In an age of LLM writing, I would argue this status hierarchy is exactly backwards. We know what LLMs are pretty good at: accurately reproducing the formal features of writing, and we know what they are pretty bad at: accurately reproducing factual information. Wouldn’t it be better, in an world with such tools available, to emphasize the importance of writing as thinking and to encourage students (and people more broadly) to draft things out as a way of building their own understanding? Wouldn’t it be better, as educators, to ask students to write messy, unkempt drafts of their own ideas, and then allow them to feed those drafts into an LLM and let the machine help them adapt to unfamiliar genre conventions?

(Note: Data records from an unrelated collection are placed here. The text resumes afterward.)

-- ==== Sys2Proof/Laws/State.lean ====
section
/-! SUPPORT. For each named update of the state, one lemma for each field that it leaves alone. -/

namespace Sys2Proof.Machine

open Sys2Proof

/-! ### The lines follow the mode and the latches -/

@[simp] theorem driveLines_pending (s : State) : (driveLines s).pending = s.pending := rfl
@[simp] theorem driveLines_mode (s : State) : (driveLines s).mode = s.mode := rfl
@[simp] theorem driveLines_rate (s : State) : (driveLines s).rate = s.rate := rfl
@[simp] theorem driveLines_timer (s : State) : (driveLines s).timer = s.timer := rfl
@[simp] theorem driveLines_yard (s : State) : (driveLines s).yard = s.yard := rfl
@[simp] theorem driveLines_bays (s : State) : (driveLines s).bays = s.bays := rfl
@[simp] theorem driveLines_active (s : State) : (driveLines s).active = s.active := rfl
@[simp] theorem driveLines_edit (s : State) : (driveLines s).edit = s.edit := rfl
@[simp] theorem driveLines_ports (s : State) : (driveLines s).ports = s.ports := rfl
@[simp] theorem driveLines_streams (s : State) : (driveLines s).streams = s.streams := rfl
@[simp] theorem driveLines_store (s : State) : (driveLines s).store = s.store := rfl
@[simp] theorem driveLines_published (s : State) : (driveLines s).published = s.published := rfl
@[simp] theorem driveLines_replica (s : State) : (driveLines s).replica = s.replica := rfl
@[simp] theorem driveLines_topology (s : State) : (driveLines s).topology = s.topology := rfl
@[simp] theorem driveLines_evaluator (s : State) : (driveLines s).evaluator = s.evaluator := rfl
@[simp] theorem driveLines_detectors (s : State) : (driveLines s).detectors = s.detectors := rfl
@[simp] theorem driveLines_supervision (s : State) : (driveLines s).supervision = s.supervision := rfl
@[simp] theorem driveLines_trip (s : State) : (driveLines s).trip = s.trip := rfl
@[simp] theorem driveLines_bf (s : State) : (driveLines s).bf = s.bf := rfl
@[simp] theorem driveLines_records (s : State) : (driveLines s).records = s.records := rfl
@[simp] theorem driveLines_link (s : State) : (driveLines s).link = s.link := rfl

/-! ### An ALARM cause -/

@[simp] theorem causeAlarm_pending (s : State) : (causeAlarm s).pending = s.pending := rfl
@[simp] theorem causeAlarm_mode (s : State) : (causeAlarm s).mode = s.mode := rfl
@[simp] theorem causeAlarm_lines (s : State) : (causeAlarm s).lines = s.lines := rfl
@[simp] theorem causeAlarm_rate (s : State) : (causeAlarm s).rate = s.rate := rfl
@[simp] theorem causeAlarm_timer (s : State) : (causeAlarm s).timer = s.timer := rfl
@[simp] theorem causeAlarm_yard (s : State) : (causeAlarm s).yard = s.yard := rfl
@[simp] theorem causeAlarm_bays (s : State) : (causeAlarm s).bays = s.bays := rfl
@[simp] theorem causeAlarm_active (s : State) : (causeAlarm s).active = s.active := rfl
@[simp] theorem causeAlarm_edit (s : State) : (causeAlarm s).edit = s.edit := rfl
@[simp] theorem causeAlarm_ports (s : State) : (causeAlarm s).ports = s.ports := rfl
@[simp] theorem causeAlarm_streams (s : State) : (causeAlarm s).streams = s.streams := rfl
@[simp] theorem causeAlarm_store (s : State) : (causeAlarm s).store = s.store := rfl
@[simp] theorem causeAlarm_published (s : State) : (causeAlarm s).published = s.published := rfl
@[simp] theorem causeAlarm_replica (s : State) : (causeAlarm s).replica = s.replica := rfl
@[simp] theorem causeAlarm_topology (s : State) : (causeAlarm s).topology = s.topology := rfl
@[simp] theorem causeAlarm_evaluator (s : State) : (causeAlarm s).evaluator = s.evaluator := rfl
@[simp] theorem causeAlarm_detectors (s : State) : (causeAlarm s).detectors = s.detectors := rfl
@[simp] theorem causeAlarm_supervision (s : State) : (causeAlarm s).supervision = s.supervision := rfl
@[simp] theorem causeAlarm_trip (s : State) : (causeAlarm s).trip = s.trip := rfl
@[simp] theorem causeAlarm_bf (s : State) : (causeAlarm s).bf = s.bf := rfl
@[simp] theorem causeAlarm_records (s : State) : (causeAlarm s).records = s.records := rfl

/-! ### A TOPOLOGY cause -/

@[simp] theorem causeTopology_pending (s : State) : (causeTopology s).pending = s.pending := rfl
@[simp] theorem causeTopology_mode (s : State) : (causeTopology s).mode = s.mode := rfl
@[simp] theorem causeTopology_lines (s : State) : (causeTopology s).lines = s.lines := rfl
@[simp] theorem causeTopology_rate (s : State) : (causeTopology s).rate = s.rate := rfl
@[simp] theorem causeTopology_timer (s : State) : (causeTopology s).timer = s.timer := rfl
@[simp] theorem causeTopology_yard (s : State) : (causeTopology s).yard = s.yard := rfl
@[simp] theorem causeTopology_bays (s : State) : (causeTopology s).bays = s.bays := rfl
@[simp] theorem causeTopology_active (s : State) : (causeTopology s).active = s.active := rfl
@[simp] theorem causeTopology_edit (s : State) : (causeTopology s).edit = s.edit := rfl
@[simp] theorem causeTopology_ports (s : State) : (causeTopology s).ports = s.ports := rfl
@[simp] theorem causeTopology_streams (s : State) : (causeTopology s).streams = s.streams := rfl
@[simp] theorem causeTopology_store (s : State) : (causeTopology s).store = s.store := rfl
@[simp] theorem causeTopology_published (s : State) : (causeTopology s).published = s.published := rfl
@[simp] theorem causeTopology_replica (s : State) : (causeTopology s).replica = s.replica := rfl
@[simp] theorem causeTopology_topology (s : State) : (causeTopology s).topology = s.topology := rfl
@[simp] theorem causeTopology_evaluator (s : State) : (causeTopology s).evaluator = s.evaluator := rfl
@[simp] theorem causeTopology_detectors (s : State) : (causeTopology s).detectors = s.detectors := rfl
@[simp] theorem causeTopology_supervision (s : State) : (causeTopology s).supervision = s.supervision := rfl
@[simp] theorem causeTopology_trip (s : State) : (causeTopology s).trip = s.trip := rfl
@[simp] theorem causeTopology_bf (s : State) : (causeTopology s).bf = s.bf := rfl
@[simp] theorem causeTopology_records (s : State) : (causeTopology s).records = s.records := rfl
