-- ==== Sys2Proof/Tests/Slice0.lean ====
section
/-! SUPPORT. Small tests of single commands, their results taken from the manual's tables and worked examples or computed by hand
from its rules, and for each statement with hypotheses one named state and operands that meet them together. -/

namespace Sys2Proof.Tests

open Sys2Proof Sys2Proof.Machine

set_option Elab.async false

/-! ### States and readings -/

/-- The state after a command. -/
def after (c : Instr) (s : State) : State :=
  match exec c s with
  | .next t => t
  | .fault _ => s
  | .refused _ => s

/-- KIND, TAG and payload of the frame on the transmit line after a command. -/
def sent (c : Instr) (s : State) : List Byte :=
  match (after c s).link.line with
  | none => []
  | some f => (f.bytes.drop 3).take (f.bytes.length - 5)

/-- A feeder of side 1, polarity +1, ratio 16,384. -/
def feeder : BayRecord := ⟨.feeder .one, .plus, 16384⟩

/-- An enabled entry that names slot 0. -/
def entry (admitted : Admit) : StreamEntry := ⟨100, 0, admitted, true, StreamCounters.zero⟩

/-- The device after a hard reset but with a feeder in slot 0 and its stream entry at index 0. -/
def oneBay (admitted : Admit) : State :=
  { State.reset with
    bays := State.reset.bays.set 0 feeder
    streams := (Table.fill 26 none).set 0 (some (entry admitted)) }

/-- The same in RUN. -/
def inRun : State :=
  { oneBay .either with mode := .run }

/-- The device in HALTED after a missing reference clock. -/
def inHalted : State :=
  { State.reset with
    mode := .halted
    lines := ⟨false, false, Table.fill 4 false⟩
    timer := ⟨false, 0, 0, 20000⟩
    supervision := { Supervision.reset with haltCode := some .timerFault, timerFault := true } }

/-- A sample of 1,000, -1,000 and 0 with both isolators closed and the breaker closed. -/
def sample : Sample :=
  ⟨⟨[1000, 0xFC18, 0], rfl⟩, ⟨⟨true, false⟩, ⟨true, false⟩, ⟨true, false⟩⟩, true⟩

/-- One bay, and the sample timer just far enough ahead of c0 for the close of set 0, with ALIGN_DELAY 2. -/
def due : State :=
  { oneBay .either with timer := ⟨true, 2, 7, 20000⟩ }

/-- The same with slot 0 as given. -/
def dueWith (b : BayStore) : State :=
  { due with store := { due.store with slots := due.store.slots.set 0 b } }

/-- The same with a sample held for slot 0 in the oldest open set. -/
def dueHeld (b : BayStore) : State :=
  { dueWith b with
    store :=
      { (dueWith b).store with
        cells := Store.emptyCells.set 0 ((Table.fill 26 none).set 0 (some sample)) } }

/-- The stamp and contents of a set closed in RUN. -/
def published : Published :=
  ⟨⟨5, 9⟩, Table.fill 26 none, Table.fill 26 false, true⟩

/-- One bay, with a set in evaluation that was closed in RUN. -/
def evaluating : State :=
  { inRun with published := some published }

/-- The same with 2,000 in every phase at every depth, settings that release at the first set, and a breaker failure timer about to
expire. -/
def tripping : State :=
  { evaluating with
    store :=
      { Store.reset with
        slots :=
          Store.reset.slots.set 0
            { BayStore.reset with ring := Table.fill 32 ⟨Table.fill 3 2000, .present, false⟩ } }
    active := { Bank.reset with zoneOperateSets := 1, checkOperateSets := 1 }
    bf := State.reset.bf.set 0 ⟨.timing, 1, 0, 0⟩ }

/-- A busy transmit line. -/
def busy : Option TxFrame := some ⟨[], false⟩

/-- A record of a backtrip of slot 3. -/
def record : TripRecord := .backtrip ⟨⟨2, 3⟩, 3, 1200, 0b0001, 0b1000⟩

/-- A latched entry of STREAM_LOST for slot 0 that has ended. -/
def ended : Condition := ⟨.streamLost, .bay 0, false, some ⟨0b0001, true⟩, ⟨1, 2⟩⟩

/-- One bay with that entry. -/
def withEnded : State :=
  { oneBay .either with supervision := { Supervision.reset with conditions := [ended] } }

/-! ### Ill-formed commands -/

theorem test_wf_payload_too_long : (Instr.ident 0 (List.replicate 1025 0)).wf = false := by decide +kernel

theorem test_wf_known_kind : (Instr.unknownKindRequest 0x16 0 []).wf = false := by decide

theorem test_wf_upset_twice : (Instr.setClose [⟨3, 1⟩, ⟨3, 1⟩]).wf = false := by decide

/-! ### Byte layer (R183, R186) -/

/-- The catalogued check value of the CRC-16 with polynomial 0x1021 and start 0xFFFF, over the digits 1 to 9. -/
theorem test_crc16_check_value :
    crc16 [0x31, 0x32, 0x33, 0x34, 0x35, 0x36, 0x37, 0x38, 0x39] = 0x29B1 := by decide +kernel

/-- The catalogued check value of the reflected CRC-32 with polynomial 0x04C11DB7, over the digits 1 to 9. -/
theorem test_crc32_check_value :
    crc32 [0x31, 0x32, 0x33, 0x34, 0x35, 0x36, 0x37, 0x38, 0x39] = 0xCBF43926 := by decide +kernel

/-- No row of the command table has bits. -/
theorem test_decode_none : decodeTableWord 8 0 = none ∧ State.reset.withFetchWord 8 0 = State.reset := by decide

/-! ### The worked examples of chapters 5 to 7 -/

/-- The scaling table under R80. -/
theorem test_scaling_table :
    scaleRaw ⟨.unused, .plus, 8192⟩ 3001 = 1501 ∧ scaleRaw ⟨.unused, .minus, 8192⟩ 3001 = -1501 ∧
      scaleRaw ⟨.unused, .plus, 8192⟩ 3000 = 1500 ∧ scaleRaw ⟨.unused, .plus, 4915⟩ 1000 = 300 ∧
      scaleRaw ⟨.unused, .plus, 1024⟩ 1 = 0 ∧ scaleRaw ⟨.unused, .plus, 65535⟩ 32767 = 131066 ∧
      scaleRaw ⟨.unused, .plus, 16384⟩ 0x8000 = -32767 := by decide +kernel

/-- The rows of sets 499, 503, 504 and of set 1,014 with both slopes. -/
theorem test_operate_condition :
    operateHolds 500 32 0 24000 = false ∧ operateHolds 500 32 16000 33600 = false ∧
      operateHolds 500 32 20000 36000 = true ∧ operateHolds 500 32 168000 312000 = true ∧
      operateHolds 500 52 168000 312000 = false := by decide +kernel

/-- The merge of set 3,000 in chapter 6, and the transition that follows it. -/
theorem test_merge_and_transition :
    mergeDetectors [⟨.external, 100⟩, ⟨.settle, 0⟩] = ⟨.external, 100⟩ ∧
      mergeDetectors [⟨.watch, 0⟩, ⟨.quiet, 0⟩] = ⟨.settle, 0⟩ ∧
      (⟨.external, 100⟩ : Detector).transition Bank.reset 0 0 = ⟨.external, 99⟩ := by decide +kernel

/-- The external fault of chapter 6 with the reset settings: 400 against 40,000 takes QUIET to WATCH and WATCH to EXTERNAL. -/
theorem test_external_fault_onset :
    (⟨.quiet, 0⟩ : Detector).transition Bank.reset 400 40000 = ⟨.watch, 0⟩ ∧
      (⟨.watch, 0⟩ : Detector).transition Bank.reset 400 40000 = ⟨.external, 240⟩ := by decide +kernel

/-- One set without current does not stop a timer and a second one does (R133). -/
theorem test_timer_absences :
    (⟨.timing, 9, 0, 0⟩ : BfTimer).act 180 true false = ⟨.timing, 8, 1, 0⟩ ∧
      (⟨.timing, 8, 1, 0⟩ : BfTimer).act 180 true false = ⟨.idle, 0, 0, 0⟩ := by decide

/-! ### Events -/

theorem test_hardReset : (after (.hardReset true false) inHalted).rate = 2 ∧
    (after (.hardReset true false) inHalted).mode = .setup := by decide +kernel

theorem test_refclkAbsent : (after (.refclkAbsent ⟨0, false⟩) inRun).mode = .halted ∧
    sent (.refclkAbsent ⟨0, false⟩) inRun = [0x64, 0, 2] := by decide +kernel


/-- Every third set period at 60 Hz is one REFCLK period shorter (R27). -/
theorem test_setInstant :
    (after .setInstant { State.reset with yard := ⟨.two, .hz60, 2⟩, timer := ⟨true, 1, 0, 16667⟩ }).timer =
      ⟨true, 2, 0, 16666⟩ := by decide +kernel

theorem test_sampleCountWrap :
    (after .sampleCountWrap { State.reset with timer := ⟨true, 1199, 65535, 20000⟩ }).timer = ⟨true, 0, 0, 20000⟩ := by
  decide +kernel

theorem test_linkDown :
    (after (.linkDown .x)
      { State.reset with ports := ⟨{ PortState.reset with link := .up, silence := 23 }, PortState.reset⟩ }).ports.x.link = .down := by
  decide +kernel

/-- The second row of the example under R33: count 1,198 with c0 at 1,197 is at offset 1 and is placed; count 1,199 with c0 at 0
is LATE. -/
theorem test_portFrameReceived :
    let f (n : Nat) : List Byte := bayFrameBytes ⟨100, n, 0, 0, Table.fill 3 0⟩
    let at1197 : State := { oneBay .x with store := { Store.reset with c0 := 1197 } }
    ((((after (.portFrameReceived .x (f 1198)) at1197).store.cells.get 1).get 0).isSome = true ∧
      ((after (.portFrameReceived .x (f 1199)) (oneBay .x)).streams.get 0).map (fun e => e.counters.late) = some 1) := by
  decide +kernel

theorem test_tripFrameSent :
    ((after (.tripFrameSent .y)
      { State.reset with ports := ⟨PortState.reset, { PortState.reset with fibre := some [], waiting := some ⟨513, 3⟩ }⟩ }).ports.y.fibre.map
        (fun bs => (bs.length, bs.take 7))) = some (11, [0xB2, 2, 1, 0, 0, 0, 3]) := by decide +kernel

/-- The third miss in a row (row "close of set 3" of the second example of chapter 2). -/
theorem test_setClose_lost :
    let t := after (.setClose []) (dueWith { BayStore.reset with gap := 2 })
    (t.store.slots.get 0).lost = true ∧ (t.store.slots.get 0).gap = 2 ∧ ((t.store.slots.get 0).ring.get 0).mark = .zero := by
  decide +kernel

/-- The 24th sample in a row ends LOST (row "close of set 27"). -/
theorem test_setClose_recovered :
    let t := after (.setClose []) (dueHeld { BayStore.reset with lost := true, recovery := 23 })
    (t.store.slots.get 0).lost = false ∧ ((t.store.slots.get 0).ring.get 0).currents.cells = [1000, -1000, 0] := by
  decide +kernel

theorem test_evaluateSet_trips :
    (after (.evaluateSet []) tripping).trip.tripLatch.get 0 = true ∧ (after (.evaluateSet []) tripping).trip.bitmap = 1 := by
  decide +kernel

theorem test_externalHoldExpiry :
    let s : State := { evaluating with detectors := { Detectors.reset with check := Table.fill 3 ⟨.external, 1⟩ } }
    (after (.externalHoldExpiry (.check 2)) s).detectors.check.get 2 = ⟨.settle, 0⟩ := by decide +kernel

theorem test_bfTimerExpiry :
    (after (.bfTimerExpiry 0) tripping).trip.backtripLatch.get 1 = true ∧
      ((after (.bfTimerExpiry 0) tripping).bf.get 0).state = .expired := by decide +kernel

theorem test_moderationTimerExpiry :
    let s : State := { State.reset with link := { ControlLink.reset with alarm := ⟨true, 24, some 1, true⟩ } }
    sent (.moderationTimerExpiry .alarm) s = [0x62, 0, 0] ∧
      (after (.moderationTimerExpiry .alarm) s).link.alarm = ⟨true, 24, some 24, false⟩ := by decide +kernel

theorem test_controlByteReceived :
    (after (.controlByteReceived 0xC3 false) State.reset).link.framer = .header [] ∧
      (after (.controlByteReceived 0xC3 true) State.reset).link.framer = .hunt := by decide +kernel

theorem test_gapTimeout :
    (after .gapTimeout { State.reset with link := { ControlLink.reset with framer := .header [0] } }).link.framing = 1 := by
  decide +kernel

/-- A TRIP notice goes before a reply (R182). -/
theorem test_frameTransmitted :
    let s : State :=
      { State.reset with
        link :=
          { ControlLink.reset with
            line := busy, replies := [⟨0x81, 4, [0], false⟩], slots := { NoticeSlots.empty with trip := some [9] } } }
    sent .frameTransmitted s = [0x60, 0, 9] ∧ (after .frameTransmitted s).link.replies.length = 1 := by decide +kernel

theorem test_restartMade :
    let s : State :=
      { withEnded with
        store := { Store.reset with c0 := 77 }
        link := { ControlLink.reset with requests := [⟨0x03, 0, []⟩], flight := some .restart } }
    (after .restartMade s).supervision.conditions = [] ∧ (after .restartMade s).store.c0 = 77 := by decide +kernel

/-! ### Requests (the reply's KIND, TAG, status and data) -/

theorem test_unknownKindRequest :
    sent (.unknownKindRequest 0x05 3 []) State.reset = [0x85, 3, 1] ∧
      sent (.unknownKindRequest 0x90 3 []) State.reset = [0xFF, 3, 1] := by decide +kernel

theorem test_ident : sent (.ident 7 []) State.reset = [0x81, 7, 0, 0x4D, 0x26, 1, 26, 0, 0] := by decide +kernel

Another sort of low-status writing that we seem eager to automate is the sort of quotidian writing of everyday contact. The Google press release cited above goes on to suggest that their LLM writing tool could be used by “a manager onboarding a new employee, Workspace saves you the time and effort involved in writing that first welcome email.” Microsoft suggests possible prompts like “Write a poem that rhymes for my 8-year-old Jake. He loves dogs and facts about the ocean.” for it’s Bing LLM integration. ChatGPT uses “help me write a short note to introduce myself to my neighbor” as one of the sample prompts for their tool in the blog post announcing it.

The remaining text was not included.